Isabel Mahe
About Isabel Mahe
Isabel Mahe (age 51) has served as an independent director of lululemon athletica inc. since November 2022; she is Vice President and Managing Director of Greater China at Apple Inc., and previously led Apple’s Wireless Technologies team. She holds a B.A.Sc. and M.Eng. from Simon Fraser University and an MBA from UC Berkeley; Fortune named her among the 50 Most Powerful Women in 2021 and 2022 . As of April 29, 2025, her board tenure is ~2 years and she is deemed independent under Nasdaq rules .
Past Roles
| Organization | Role | Tenure | Committees/Impact |
|---|---|---|---|
| Apple Inc. | VP & Managing Director, Greater China | Current (dates not specified) | Senior leadership in global markets and product/technology strategy |
| Apple Inc. | VP, Wireless Technologies | Prior role | Technology leadership; innovation track record |
| Palm | Leadership roles | Prior role | Technology operating experience |
External Roles
| Organization | Role | Tenure | Notes |
|---|---|---|---|
| Starbucks Corporation | Director | 2019–2023 | Former public company directorship |
Board Governance
- Committee assignments: Corporate Responsibility, Sustainability & Governance (CRSG) and People, Culture & Compensation (PCCC); not a chair .

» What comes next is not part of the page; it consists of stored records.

@[simp] theorem setStack_pending (s : State) (n : Nat) (x : Stack) : (s.setStack n x).pending = s.pending := rfl
@[simp] theorem setStack_assign (s : State) (n : Nat) (x : Stack) : (s.setStack n x).assign = s.assign := rfl
@[simp] theorem setStack_regs (s : State) (n : Nat) (x : Stack) : (s.setStack n x).regs = s.regs := rfl
@[simp] theorem setStack_mem (s : State) (n : Nat) (x : Stack) : (s.setStack n x).mem = s.mem := rfl
@[simp] theorem setStack_trailers (s : State) (n : Nat) (x : Stack) : (s.setStack n x).trailers = s.trailers := rfl
@[simp] theorem setStack_pathBad (s : State) (n : Nat) (x : Stack) : (s.setStack n x).pathBad = s.pathBad := rfl
@[simp] theorem setStack_score (s : State) (n : Nat) (x : Stack) : (s.setStack n x).score = s.score := rfl
@[simp] theorem setStack_rates (s : State) (n : Nat) (x : Stack) : (s.setStack n x).rates = s.rates := rfl
@[simp] theorem setStack_spent (s : State) (n : Nat) (x : Stack) : (s.setStack n x).spent = s.spent := rfl
@[simp] theorem setStack_saving (s : State) (n : Nat) (x : Stack) : (s.setStack n x).saving = s.saving := rfl
@[simp] theorem setStack_snap (s : State) (n : Nat) (x : Stack) : (s.setStack n x).snap = s.snap := rfl
@[simp] theorem setStack_snapQueue (s : State) (n : Nat) (x : Stack) : (s.setStack n x).snapQueue = s.snapQueue := rfl
@[simp] theorem setStack_flash (s : State) (n : Nat) (x : Stack) : (s.setStack n x).flash = s.flash := rfl
@[simp] theorem setStack_fuses (s : State) (n : Nat) (x : Stack) : (s.setStack n x).fuses = s.fuses := rfl
@[simp] theorem setStack_board (s : State) (n : Nat) (x : Stack) : (s.setStack n x).board = s.board := rfl
@[simp] theorem setStack_xfer (s : State) (n : Nat) (x : Stack) : (s.setStack n x).xfer = s.xfer := rfl
@[simp] theorem setStack_attest (s : State) (n : Nat) (x : Stack) : (s.setStack n x).attest = s.attest := rfl
@[simp] theorem setStack_report (s : State) (n : Nat) (x : Stack) : (s.setStack n x).report = s.report := rfl
@[simp] theorem setStack_regions (s : State) (n : Nat) (x : Stack) : (s.setStack n x).regions = s.regions := rfl
@[simp] theorem setStack_pbufs (s : State) (n : Nat) (x : Stack) : (s.setStack n x).pbufs = s.pbufs := rfl
@[simp] theorem setStack_clusters (s : State) (n : Nat) (x : Stack) : (s.setStack n x).clusters = s.clusters := rfl
@[simp] theorem setStack_roots (s : State) (n : Nat) (x : Stack) : (s.setStack n x).roots = s.roots := rfl
@[simp] theorem setStack_caddies (s : State) (n : Nat) (x : Stack) : (s.setStack n x).caddies = s.caddies := rfl
@[simp] theorem setStack_flows (s : State) (n : Nat) (x : Stack) : (s.setStack n x).flows = s.flows := rfl
@[simp] theorem setStack_lanes (s : State) (n : Nat) (x : Stack) : (s.setStack n x).lanes = s.lanes := rfl
@[simp] theorem setStack_paused (s : State) (n : Nat) (x : Stack) : (s.setStack n x).paused = s.paused := rfl
@[simp] theorem setStack_groups (s : State) (n : Nat) (x : Stack) : (s.setStack n x).groups = s.groups := rfl
@[simp] theorem setStack_plans (s : State) (n : Nat) (x : Stack) : (s.setStack n x).plans = s.plans := rfl
@[simp] theorem setStack_runs (s : State) (n : Nat) (x : Stack) : (s.setStack n x).runs = s.runs := rfl
@[simp] theorem setStack_relay (s : State) (n : Nat) (x : Stack) : (s.setStack n x).relay = s.relay := rfl
@[simp] theorem setStack_noise (s : State) (n : Nat) (x : Stack) : (s.setStack n x).noise = s.noise := rfl
@[simp] theorem setStack_draining (s : State) (n : Nat) (x : Stack) : (s.setStack n x).draining = s.draining := rfl
@[simp] theorem setStack_jobs (s : State) (n : Nat) (x : Stack) : (s.setStack n x).jobs = s.jobs := rfl
@[simp] theorem setStack_kept (s : State) (n : Nat) (x : Stack) : (s.setStack n x).kept = s.kept := rfl
@[simp] theorem setStack_solved (s : State) (n : Nat) (x : Stack) : (s.setStack n x).solved = s.solved := rfl
@[simp] theorem setStack_umps (s : State) (n : Nat) (x : Stack) : (s.setStack n x).umps = s.umps := rfl
@[simp] theorem setStack_rowStrikes (s : State) (n : Nat) (x : Stack) : (s.setStack n x).rowStrikes = s.rowStrikes := rfl
@[simp] theorem setStack_power (s : State) (n : Nat) (x : Stack) : (s.setStack n x).power = s.power := rfl
@[simp] theorem setStack_sessions (s : State) (n : Nat) (x : Stack) : (s.setStack n x).sessions = s.sessions := rfl
@[simp] theorem setStack_cmds (s : State) (n : Nat) (x : Stack) : (s.setStack n x).cmds = s.cmds := rfl
@[simp] theorem setStack_stages (s : State) (n : Nat) (x : Stack) : (s.setStack n x).stages = s.stages := rfl
@[simp] theorem setStack_outbox (s : State) (n : Nat) (x : Stack) : (s.setStack n x).outbox = s.outbox := rfl
@[simp] theorem setStack_lastHuddle (s : State) (n : Nat) (x : Stack) : (s.setStack n x).lastHuddle = s.lastHuddle := rfl
@[simp] theorem setStack_courtHuddle (s : State) (n : Nat) (x : Stack) : (s.setStack n x).courtHuddle = s.courtHuddle := rfl
@[simp] theorem setStack_fatal (s : State) (n : Nat) (x : Stack) : (s.setStack n x).fatal = s.fatal := rfl
@[simp] theorem setStack_freeCount (s : State) (n : Nat) (x : Stack) : (s.setStack n x).freeCount = s.freeCount := rfl

@[simp] theorem setSession_pending (s : State) (n : Nat) (x : Session) : (s.setSession n x).pending = s.pending := rfl
@[simp] theorem setSession_assign (s : State) (n : Nat) (x : Session) : (s.setSession n x).assign = s.assign := rfl
@[simp] theorem setSession_regs (s : State) (n : Nat) (x : Session) : (s.setSession n x).regs = s.regs := rfl
@[simp] theorem setSession_mem (s : State) (n : Nat) (x : Session) : (s.setSession n x).mem = s.mem := rfl
@[simp] theorem setSession_trailers (s : State) (n : Nat) (x : Session) : (s.setSession n x).trailers = s.trailers := rfl
@[simp] theorem setSession_pathBad (s : State) (n : Nat) (x : Session) : (s.setSession n x).pathBad = s.pathBad := rfl
@[simp] theorem setSession_stackMap (s : State) (n : Nat) (x : Session) : (s.setSession n x).stackMap = s.stackMap := rfl
@[simp] theorem setSession_score (s : State) (n : Nat) (x : Session) : (s.setSession n x).score = s.score := rfl
@[simp] theorem setSession_rates (s : State) (n : Nat) (x : Session) : (s.setSession n x).rates = s.rates := rfl
@[simp] theorem setSession_spent (s : State) (n : Nat) (x : Session) : (s.setSession n x).spent = s.spent := rfl
@[simp] theorem setSession_saving (s : State) (n : Nat) (x : Session) : (s.setSession n x).saving = s.saving := rfl
@[simp] theorem setSession_snap (s : State) (n : Nat) (x : Session) : (s.setSession n x).snap = s.snap := rfl
@[simp] theorem setSession_snapQueue (s : State) (n : Nat) (x : Session) : (s.setSession n x).snapQueue = s.snapQueue := rfl
@[simp] theorem setSession_flash (s : State) (n : Nat) (x : Session) : (s.setSession n x).flash = s.flash := rfl
@[simp] theorem setSession_fuses (s : State) (n : Nat) (x : Session) : (s.setSession n x).fuses = s.fuses := rfl
@[simp] theorem setSession_board (s : State) (n : Nat) (x : Session) : (s.setSession n x).board = s.board := rfl
@[simp] theorem setSession_xfer (s : State) (n : Nat) (x : Session) : (s.setSession n x).xfer = s.xfer := rfl
@[simp] theorem setSession_attest (s : State) (n : Nat) (x : Session) : (s.setSession n x).attest = s.attest := rfl
@[simp] theorem setSession_report (s : State) (n : Nat) (x : Session) : (s.setSession n x).report = s.report := rfl
@[simp] theorem setSession_regions (s : State) (n : Nat) (x : Session) : (s.setSession n x).regions = s.regions := rfl
@[simp] theorem setSession_pbufs (s : State) (n : Nat) (x : Session) : (s.setSession n x).pbufs = s.pbufs := rfl
@[simp] theorem setSession_clusters (s : State) (n : Nat) (x : Session) : (s.setSession n x).clusters = s.clusters := rfl
@[simp] theorem setSession_roots (s : State) (n : Nat) (x : Session) : (s.setSession n x).roots = s.roots := rfl
@[simp] theorem setSession_caddies (s : State) (n : Nat) (x : Session) : (s.setSession n x).caddies = s.caddies := rfl
@[simp] theorem setSession_flows (s : State) (n : Nat) (x : Session) : (s.setSession n x).flows = s.flows := rfl
@[simp] theorem setSession_lanes (s : State) (n : Nat) (x : Session) : (s.setSession n x).lanes = s.lanes := rfl
@[simp] theorem setSession_paused (s : State) (n : Nat) (x : Session) : (s.setSession n x).paused = s.paused := rfl
@[simp] theorem setSession_groups (s : State) (n : Nat) (x : Session) : (s.setSession n x).groups = s.groups := rfl
@[simp] theorem setSession_plans (s : State) (n : Nat) (x : Session) : (s.setSession n x).plans = s.plans := rfl
@[simp] theorem setSession_runs (s : State) (n : Nat) (x : Session) : (s.setSession n x).runs = s.runs := rfl
@[simp] theorem setSession_relay (s : State) (n : Nat) (x : Session) : (s.setSession n x).relay = s.relay := rfl
@[simp] theorem setSession_noise (s : State) (n : Nat) (x : Session) : (s.setSession n x).noise = s.noise := rfl
@[simp] theorem setSession_draining (s : State) (n : Nat) (x : Session) : (s.setSession n x).draining = s.draining := rfl
@[simp] theorem setSession_jobs (s : State) (n : Nat) (x : Session) : (s.setSession n x).jobs = s.jobs := rfl
@[simp] theorem setSession_kept (s : State) (n : Nat) (x : Session) : (s.setSession n x).kept = s.kept := rfl
@[simp] theorem setSession_solved (s : State) (n : Nat) (x : Session) : (s.setSession n x).solved = s.solved := rfl
@[simp] theorem setSession_umps (s : State) (n : Nat) (x : Session) : (s.setSession n x).umps = s.umps := rfl
@[simp] theorem setSession_rowStrikes (s : State) (n : Nat) (x : Session) : (s.setSession n x).rowStrikes = s.rowStrikes := rfl
@[simp] theorem setSession_power (s : State) (n : Nat) (x : Session) : (s.setSession n x).power = s.power := rfl
@[simp] theorem setSession_cmds (s : State) (n : Nat) (x : Session) : (s.setSession n x).cmds = s.cmds := rfl
@[simp] theorem setSession_stages (s : State) (n : Nat) (x : Session) : (s.setSession n x).stages = s.stages := rfl
@[simp] theorem setSession_outbox (s : State) (n : Nat) (x : Session) : (s.setSession n x).outbox = s.outbox := rfl
@[simp] theorem setSession_lastHuddle (s : State) (n : Nat) (x : Session) : (s.setSession n x).lastHuddle = s.lastHuddle := rfl
@[simp] theorem setSession_courtHuddle (s : State) (n : Nat) (x : Session) : (s.setSession n x).courtHuddle = s.courtHuddle := rfl
@[simp] theorem setSession_fatal (s : State) (n : Nat) (x : Session) : (s.setSession n x).fatal = s.fatal := rfl
@[simp] theorem setSession_freeCount (s : State) (n : Nat) (x : Session) : (s.setSession n x).freeCount = s.freeCount := rfl

@[simp] theorem setTrailer_pending (s : State) (n : Nat) (x : Trailer) : (s.setTrailer n x).pending = s.pending := rfl
@[simp] theorem setTrailer_assign (s : State) (n : Nat) (x : Trailer) : (s.setTrailer n x).assign = s.assign := rfl
@[simp] theorem setTrailer_regs (s : State) (n : Nat) (x : Trailer) : (s.setTrailer n x).regs = s.regs := rfl
@[simp] theorem setTrailer_mem (s : State) (n : Nat) (x : Trailer) : (s.setTrailer n x).mem = s.mem := rfl
@[simp] theorem setTrailer_pathBad (s : State) (n : Nat) (x : Trailer) : (s.setTrailer n x).pathBad = s.pathBad := rfl
@[simp] theorem setTrailer_stackMap (s : State) (n : Nat) (x : Trailer) : (s.setTrailer n x).stackMap = s.stackMap := rfl
@[simp] theorem setTrailer_score (s : State) (n : Nat) (x : Trailer) : (s.setTrailer n x).score = s.score := rfl
@[simp] theorem setTrailer_rates (s : State) (n : Nat) (x : Trailer) : (s.setTrailer n x).rates = s.rates := rfl
@[simp] theorem setTrailer_spent (s : State) (n : Nat) (x : Trailer) : (s.setTrailer n x).spent = s.spent := rfl
@[simp] theorem setTrailer_saving (s : State) (n : Nat) (x : Trailer) : (s.setTrailer n x).saving = s.saving := rfl
@[simp] theorem setTrailer_snap (s : State) (n : Nat) (x : Trailer) : (s.setTrailer n x).snap = s.snap := rfl
@[simp] theorem setTrailer_snapQueue (s : State) (n : Nat) (x : Trailer) : (s.setTrailer n x).snapQueue = s.snapQueue := rfl
@[simp] theorem setTrailer_flash (s : State) (n : Nat) (x : Trailer) : (s.setTrailer n x).flash = s.flash := rfl
@[simp] theorem setTrailer_fuses (s : State) (n : Nat) (x : Trailer) : (s.setTrailer n x).fuses = s.fuses := rfl
@[simp] theorem setTrailer_board (s : State) (n : Nat) (x : Trailer) : (s.setTrailer n x).board = s.board := rfl
@[simp] theorem setTrailer_xfer (s : State) (n : Nat) (x : Trailer) : (s.setTrailer n x).xfer = s.xfer := rfl
@[simp] theorem setTrailer_attest (s : State) (n : Nat) (x : Trailer) : (s.setTrailer n x).attest = s.attest := rfl
@[simp] theorem setTrailer_report (s : State) (n : Nat) (x : Trailer) : (s.setTrailer n x).report = s.report := rfl
@[simp] theorem setTrailer_regions (s : State) (n : Nat) (x : Trailer) : (s.setTrailer n x).regions = s.regions := rfl
@[simp] theorem setTrailer_pbufs (s : State) (n : Nat) (x : Trailer) : (s.setTrailer n x).pbufs = s.pbufs := rfl
@[simp] theorem setTrailer_clusters (s : State) (n : Nat) (x : Trailer) : (s.setTrailer n x).clusters = s.clusters := rfl
@[simp] theorem setTrailer_roots (s : State) (n : Nat) (x : Trailer) : (s.setTrailer n x).roots = s.roots := rfl
@[simp] theorem setTrailer_caddies (s : State) (n : Nat) (x : Trailer) : (s.setTrailer n x).caddies = s.caddies := rfl
@[simp] theorem setTrailer_flows (s : State) (n : Nat) (x : Trailer) : (s.setTrailer n x).flows = s.flows := rfl
@[simp] theorem setTrailer_lanes (s : State) (n : Nat) (x : Trailer) : (s.setTrailer n x).lanes = s.lanes := rfl
@[simp] theorem setTrailer_paused (s : State) (n : Nat) (x : Trailer) : (s.setTrailer n x).paused = s.paused := rfl
@[simp] theorem setTrailer_groups (s : State) (n : Nat) (x : Trailer) : (s.setTrailer n x).groups = s.groups := rfl
@[simp] theorem setTrailer_plans (s : State) (n : Nat) (x : Trailer) : (s.setTrailer n x).plans = s.plans := rfl
@[simp] theorem setTrailer_runs (s : State) (n : Nat) (x : Trailer) : (s.setTrailer n x).runs = s.runs := rfl
@[simp] theorem setTrailer_relay (s : State) (n : Nat) (x : Trailer) : (s.setTrailer n x).relay = s.relay := rfl
@[simp] theorem setTrailer_noise (s : State) (n : Nat) (x : Trailer) : (s.setTrailer n x).noise = s.noise := rfl
@[simp] theorem setTrailer_draining (s : State) (n : Nat) (x : Trailer) : (s.setTrailer n x).draining = s.draining := rfl
@[simp] theorem setTrailer_jobs (s : State) (n : Nat) (x : Trailer) : (s.setTrailer n x).jobs = s.jobs := rfl
@[simp] theorem setTrailer_kept (s : State) (n : Nat) (x : Trailer) : (s.setTrailer n x).kept = s.kept := rfl
@[simp] theorem setTrailer_solved (s : State) (n : Nat) (x : Trailer) : (s.setTrailer n x).solved = s.solved := rfl
@[simp] theorem setTrailer_umps (s : State) (n : Nat) (x : Trailer) : (s.setTrailer n x).umps = s.umps := rfl
@[simp] theorem setTrailer_rowStrikes (s : State) (n : Nat) (x : Trailer) : (s.setTrailer n x).rowStrikes = s.rowStrikes := rfl
@[simp] theorem setTrailer_power (s : State) (n : Nat) (x : Trailer) : (s.setTrailer n x).power = s.power := rfl
@[simp] theorem setTrailer_sessions (s : State) (n : Nat) (x : Trailer) : (s.setTrailer n x).sessions = s.sessions := rfl
@[simp] theorem setTrailer_cmds (s : State) (n : Nat) (x : Trailer) : (s.setTrailer n x).cmds = s.cmds := rfl
@[simp] theorem setTrailer_stages (s : State) (n : Nat) (x : Trailer) : (s.setTrailer n x).stages = s.stages := rfl
@[simp] theorem setTrailer_outbox (s : State) (n : Nat) (x : Trailer) : (s.setTrailer n x).outbox = s.outbox := rfl
@[simp] theorem setTrailer_lastHuddle (s : State) (n : Nat) (x : Trailer) : (s.setTrailer n x).lastHuddle = s.lastHuddle := rfl
@[simp] theorem setTrailer_courtHuddle (s : State) (n : Nat) (x : Trailer) : (s.setTrailer n x).courtHuddle = s.courtHuddle := rfl
@[simp] theorem setTrailer_fatal (s : State) (n : Nat) (x : Trailer) : (s.setTrailer n x).fatal = s.fatal := rfl
@[simp] theorem setTrailer_freeCount (s : State) (n : Nat) (x : Trailer) : (s.setTrailer n x).freeCount = s.freeCount := rfl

- Independence: Board determined Mahe is independent under Nasdaq listing standards .
- Attendance: In 2024, all directors attended at least 75% of board and applicable committee meetings; board met 6 times; CRSG and PCCC each held 6 meetings .
- Executive sessions: Non-management directors meet in executive session at regularly scheduled board meetings .
| Committee | Role | FY2024 Meetings | Membership Detail |
|---|---|---|---|
| CRSG | Member | 6 | Members: David Mussafer (Chair), Isabel Mahe, Jon McNeill, Emily White |
| PCCC | Member | 6 | Members: Emily White (Chair), Michael Casey, Isabel Mahe, Alison Loehnis, Kathryn Henry |
Fixed Compensation
| Fiscal Year | Cash Retainer ($) | Committee Fees ($) | Equity Grant ($) | Total ($) |
|---|---|---|---|---|
| 2024 (actual) | 121,648 | Included in cash (committee-specific not itemized for individuals) | 159,439 (RSUs; grant-date fair value) | 281,087 |
| 2025 (program) | 100,000 base | PCCC member: 12,500; CRSG member: 10,000 | 160,000 (annual RSU grant) | Program design (not individual totals) |
Director Stock Ownership Guidelines: Minimum 5x base annual cash retainer (i.e., $500,000 for a $100,000 retainer); compliance expected within 5 years .
Performance Compensation
Directors receive time-based restricted stock awards; there are no performance metrics attached to director equity.
| Equity Element | Grant Value | Vesting | Performance Metrics |
|---|---|---|---|
| Annual RSUs | ~$160,000 per year | One-year vest; generally granted after annual meeting if director remains on board | None (time-based) |
Policy Controls:
- Insider trading policy prohibits hedging and pledging of company stock for all directors, officers, employees, contractors, and consultants .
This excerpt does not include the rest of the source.